REQUIRED ACTION:
The response must contain every line of the records that follow, duplicated exactly.

(Saved data entries)
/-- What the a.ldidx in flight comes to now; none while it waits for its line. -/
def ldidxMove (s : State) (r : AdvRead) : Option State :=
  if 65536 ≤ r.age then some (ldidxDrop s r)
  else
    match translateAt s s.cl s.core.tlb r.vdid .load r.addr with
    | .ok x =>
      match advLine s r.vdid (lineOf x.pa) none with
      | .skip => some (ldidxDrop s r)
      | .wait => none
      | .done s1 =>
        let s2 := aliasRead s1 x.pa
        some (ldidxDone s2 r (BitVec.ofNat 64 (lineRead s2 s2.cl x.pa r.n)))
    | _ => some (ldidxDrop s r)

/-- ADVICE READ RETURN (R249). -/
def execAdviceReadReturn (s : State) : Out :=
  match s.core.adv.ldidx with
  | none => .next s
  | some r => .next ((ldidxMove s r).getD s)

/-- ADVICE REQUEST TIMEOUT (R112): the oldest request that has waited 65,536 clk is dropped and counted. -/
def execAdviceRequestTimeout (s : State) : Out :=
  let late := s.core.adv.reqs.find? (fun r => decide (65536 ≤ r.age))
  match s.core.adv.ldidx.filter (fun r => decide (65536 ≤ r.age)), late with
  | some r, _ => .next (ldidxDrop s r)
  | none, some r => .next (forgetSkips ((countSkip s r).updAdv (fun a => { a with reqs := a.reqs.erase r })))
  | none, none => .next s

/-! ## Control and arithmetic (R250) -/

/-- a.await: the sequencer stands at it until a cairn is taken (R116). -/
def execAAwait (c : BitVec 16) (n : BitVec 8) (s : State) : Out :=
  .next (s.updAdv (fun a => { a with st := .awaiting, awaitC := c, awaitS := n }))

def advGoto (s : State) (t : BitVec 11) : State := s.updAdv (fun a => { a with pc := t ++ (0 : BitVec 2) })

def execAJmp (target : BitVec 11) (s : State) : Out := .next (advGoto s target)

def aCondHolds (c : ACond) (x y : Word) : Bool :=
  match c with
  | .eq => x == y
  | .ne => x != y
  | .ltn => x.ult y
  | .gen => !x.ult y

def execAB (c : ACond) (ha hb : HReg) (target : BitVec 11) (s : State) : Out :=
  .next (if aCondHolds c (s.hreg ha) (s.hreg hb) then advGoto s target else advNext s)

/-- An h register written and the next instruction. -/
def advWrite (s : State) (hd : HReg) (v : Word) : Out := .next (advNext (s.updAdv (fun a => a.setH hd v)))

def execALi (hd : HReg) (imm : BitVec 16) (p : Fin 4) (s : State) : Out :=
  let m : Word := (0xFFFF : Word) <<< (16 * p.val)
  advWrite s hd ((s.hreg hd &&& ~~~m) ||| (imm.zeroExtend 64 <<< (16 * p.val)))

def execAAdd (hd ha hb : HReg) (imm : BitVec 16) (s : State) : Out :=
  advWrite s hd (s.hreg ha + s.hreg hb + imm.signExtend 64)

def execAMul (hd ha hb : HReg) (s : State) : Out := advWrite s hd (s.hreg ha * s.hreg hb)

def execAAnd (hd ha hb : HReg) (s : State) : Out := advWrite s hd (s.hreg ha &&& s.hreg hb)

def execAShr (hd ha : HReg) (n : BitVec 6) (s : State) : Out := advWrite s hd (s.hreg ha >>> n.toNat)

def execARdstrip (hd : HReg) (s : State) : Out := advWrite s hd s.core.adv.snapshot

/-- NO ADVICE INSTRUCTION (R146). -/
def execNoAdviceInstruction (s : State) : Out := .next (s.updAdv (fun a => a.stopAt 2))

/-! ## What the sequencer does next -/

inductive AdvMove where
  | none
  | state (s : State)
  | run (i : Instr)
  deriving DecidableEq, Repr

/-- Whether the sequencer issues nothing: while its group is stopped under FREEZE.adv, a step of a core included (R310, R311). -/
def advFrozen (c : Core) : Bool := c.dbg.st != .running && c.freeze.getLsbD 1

ANSWER AREA:
/-- What the a.ldidx in flight comes to now; none while it waits for its line. -/
def ldidxMove (s : State) (r : AdvRead) : Option State :=
  if 65536 ≤ r.age then some (ldidxDrop s r)
  else
    match translateAt s s.cl s.core.tlb r.vdid .load r.addr with
    | .ok x =>
      match advLine s r.vdid (lineOf x.pa) none with
      | .skip => some (ldidxDrop s r)
      | .wait => none
      | .done s1 =>
        let s2 := aliasRead s1 x.pa
        some (ldidxDone s2 r (BitVec.ofNat 64 (lineRead s2 s2.cl x.pa r.n)))
    | _ => some (ldidxDrop s r)

/-- ADVICE READ RETURN (R249). -/
def execAdviceReadReturn (s : State) : Out :=
  match s.core.adv.ldidx with
  | none => .next s
  | some r => .next ((ldidxMove s r).getD s)

/-- ADVICE REQUEST TIMEOUT (R112): the oldest request that has waited 65,536 clk is dropped and counted. -/
def execAdviceRequestTimeout (s : State) : Out :=
  let late := s.core.adv.reqs.find? (fun r => decide (65536 ≤ r.age))
  match s.core.adv.ldidx.filter (fun r => decide (65536 ≤ r.age)), late with
  | some r, _ => .next (ldidxDrop s r)
  | none, some r => .next (forgetSkips ((countSkip s r).updAdv (fun a => { a with reqs := a.reqs.erase r })))
  | none, none => .next s

/-! ## Control and arithmetic (R250) -/

/-- a.await: the sequencer stands at it until a cairn is taken (R116). -/
def execAAwait (c : BitVec 16) (n : BitVec 8) (s : State) : Out :=
  .next (s.updAdv (fun a => { a with st := .awaiting, awaitC := c, awaitS := n }))

def advGoto (s : State) (t : BitVec 11) : State := s.updAdv (fun a => { a with pc := t ++ (0 : BitVec 2) })

def execAJmp (target : BitVec 11) (s : State) : Out := .next (advGoto s target)

def aCondHolds (c : ACond) (x y : Word) : Bool :=
  match c with
  | .eq => x == y
  | .ne => x != y
  | .ltn => x.ult y
  | .gen => !x.ult y

def execAB (c : ACond) (ha hb : HReg) (target : BitVec 11) (s : State) : Out :=
  .next (if aCondHolds c (s.hreg ha) (s.hreg hb) then advGoto s target else advNext s)

/-- An h register written and the next instruction. -/
def advWrite (s : State) (hd : HReg) (v : Word) : Out := .next (advNext (s.updAdv (fun a => a.setH hd v)))

def execALi (hd : HReg) (imm : BitVec 16) (p : Fin 4) (s : State) : Out :=
  let m : Word := (0xFFFF : Word) <<< (16 * p.val)
  advWrite s hd ((s.hreg hd &&& ~~~m) ||| (imm.zeroExtend 64 <<< (16 * p.val)))

def execAAdd (hd ha hb : HReg) (imm : BitVec 16) (s : State) : Out :=
  advWrite s hd (s.hreg ha + s.hreg hb + imm.signExtend 64)

def execAMul (hd ha hb : HReg) (s : State) : Out := advWrite s hd (s.hreg ha * s.hreg hb)

def execAAnd (hd ha hb : HReg) (s : State) : Out := advWrite s hd (s.hreg ha &&& s.hreg hb)

def execAShr (hd ha : HReg) (n : BitVec 6) (s : State) : Out := advWrite s hd (s.hreg ha >>> n.toNat)

def execARdstrip (hd : HReg) (s : State) : Out := advWrite s hd s.core.adv.snapshot

/-- NO ADVICE INSTRUCTION (R146). -/
def execNoAdviceInstruction (s : State) : Out := .next (s.updAdv (fun a => a.stopAt 2))

/-! ## What the sequencer does next -/

inductive AdvMove where
  | none
  | state (s : State)
  | run (i : Instr)
  deriving DecidableEq, Repr

/-- Whether the sequencer issues nothing: while its group is stopped under FREEZE.adv, a step of a core included (R310, R311). -/
def advFrozen (c : Core) : Bool := c.dbg.st != .running && c.freeze.getLsbD 1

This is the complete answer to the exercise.